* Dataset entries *
#####

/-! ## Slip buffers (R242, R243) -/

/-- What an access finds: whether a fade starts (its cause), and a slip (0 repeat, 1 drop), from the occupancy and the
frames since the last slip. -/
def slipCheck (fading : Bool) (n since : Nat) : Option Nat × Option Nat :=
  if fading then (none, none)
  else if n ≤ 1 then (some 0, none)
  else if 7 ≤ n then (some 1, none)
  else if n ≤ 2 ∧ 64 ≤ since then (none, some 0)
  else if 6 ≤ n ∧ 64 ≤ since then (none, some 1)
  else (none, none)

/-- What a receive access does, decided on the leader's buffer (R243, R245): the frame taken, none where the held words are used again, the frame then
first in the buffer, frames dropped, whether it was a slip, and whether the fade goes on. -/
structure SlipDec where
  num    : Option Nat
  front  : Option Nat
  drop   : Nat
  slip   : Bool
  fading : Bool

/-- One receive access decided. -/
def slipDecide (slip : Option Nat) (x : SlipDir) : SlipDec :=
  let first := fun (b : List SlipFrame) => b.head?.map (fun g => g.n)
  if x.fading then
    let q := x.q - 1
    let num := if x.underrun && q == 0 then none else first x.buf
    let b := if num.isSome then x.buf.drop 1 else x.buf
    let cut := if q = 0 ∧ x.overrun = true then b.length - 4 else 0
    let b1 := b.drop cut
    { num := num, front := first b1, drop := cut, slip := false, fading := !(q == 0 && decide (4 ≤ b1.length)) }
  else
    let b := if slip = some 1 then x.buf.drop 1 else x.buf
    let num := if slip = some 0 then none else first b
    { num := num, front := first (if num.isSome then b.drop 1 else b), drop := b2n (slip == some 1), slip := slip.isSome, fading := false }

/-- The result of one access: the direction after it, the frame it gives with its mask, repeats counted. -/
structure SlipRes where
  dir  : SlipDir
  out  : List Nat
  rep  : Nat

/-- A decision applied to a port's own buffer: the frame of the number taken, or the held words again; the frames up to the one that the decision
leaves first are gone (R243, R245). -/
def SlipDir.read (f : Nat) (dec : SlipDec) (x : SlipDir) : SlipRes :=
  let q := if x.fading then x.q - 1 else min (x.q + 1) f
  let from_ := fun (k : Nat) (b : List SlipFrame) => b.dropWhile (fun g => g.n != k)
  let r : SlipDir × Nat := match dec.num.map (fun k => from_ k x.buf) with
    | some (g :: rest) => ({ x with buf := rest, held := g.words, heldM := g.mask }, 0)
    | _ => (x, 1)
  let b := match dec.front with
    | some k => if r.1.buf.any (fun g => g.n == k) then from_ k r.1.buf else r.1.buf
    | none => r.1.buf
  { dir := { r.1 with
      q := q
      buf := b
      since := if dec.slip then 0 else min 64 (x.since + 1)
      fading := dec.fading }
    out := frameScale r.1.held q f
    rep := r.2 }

#####

* Problem description *
Word for word, write out the entries above again.

* Response to the task *
/-! ## Slip buffers (R242, R243) -/

/-- What an access finds: whether a fade starts (its cause), and a slip (0 repeat, 1 drop), from the occupancy and the
frames since the last slip. -/
def slipCheck (fading : Bool) (n since : Nat) : Option Nat × Option Nat :=
  if fading then (none, none)
  else if n ≤ 1 then (some 0, none)
  else if 7 ≤ n then (some 1, none)
  else if n ≤ 2 ∧ 64 ≤ since then (none, some 0)
  else if 6 ≤ n ∧ 64 ≤ since then (none, some 1)
  else (none, none)

/-- What a receive access does, decided on the leader's buffer (R243, R245): the frame taken, none where the held words are used again, the frame then
first in the buffer, frames dropped, whether it was a slip, and whether the fade goes on. -/
structure SlipDec where
  num    : Option Nat
  front  : Option Nat
  drop   : Nat
  slip   : Bool
  fading : Bool

/-- One receive access decided. -/
def slipDecide (slip : Option Nat) (x : SlipDir) : SlipDec :=
  let first := fun (b : List SlipFrame) => b.head?.map (fun g => g.n)
  if x.fading then
    let q := x.q - 1
    let num := if x.underrun && q == 0 then none else first x.buf
    let b := if num.isSome then x.buf.drop 1 else x.buf
    let cut := if q = 0 ∧ x.overrun = true then b.length - 4 else 0
    let b1 := b.drop cut
    { num := num, front := first b1, drop := cut, slip := false, fading := !(q == 0 && decide (4 ≤ b1.length)) }
  else
    let b := if slip = some 1 then x.buf.drop 1 else x.buf
    let num := if slip = some 0 then none else first b
    { num := num, front := first (if num.isSome then b.drop 1 else b), drop := b2n (slip == some 1), slip := slip.isSome, fading := false }

/-- The result of one access: the direction after it, the frame it gives with its mask, repeats counted. -/
structure SlipRes where
  dir  : SlipDir
  out  : List Nat
  rep  : Nat

/-- A decision applied to a port's own buffer: the frame of the number taken, or the held words again; the frames up to the one that the decision
leaves first are gone (R243, R245). -/
def SlipDir.read (f : Nat) (dec : SlipDec) (x : SlipDir) : SlipRes :=
  let q := if x.fading then x.q - 1 else min (x.q + 1) f
  let from_ := fun (k : Nat) (b : List SlipFrame) => b.dropWhile (fun g => g.n != k)
  let r : SlipDir × Nat := match dec.num.map (fun k => from_ k x.buf) with
    | some (g :: rest) => ({ x with buf := rest, held := g.words, heldM := g.mask }, 0)
    | _ => (x, 1)
  let b := match dec.front with
    | some k => if r.1.buf.any (fun g => g.n == k) then from_ k r.1.buf else r.1.buf
    | none => r.1.buf
  { dir := { r.1 with
      q := q
      buf := b
      since := if dec.slip then 0 else min 64 (x.since + 1)
      fading := dec.fading }
    out := frameScale r.1.held q f
    rep := r.2 }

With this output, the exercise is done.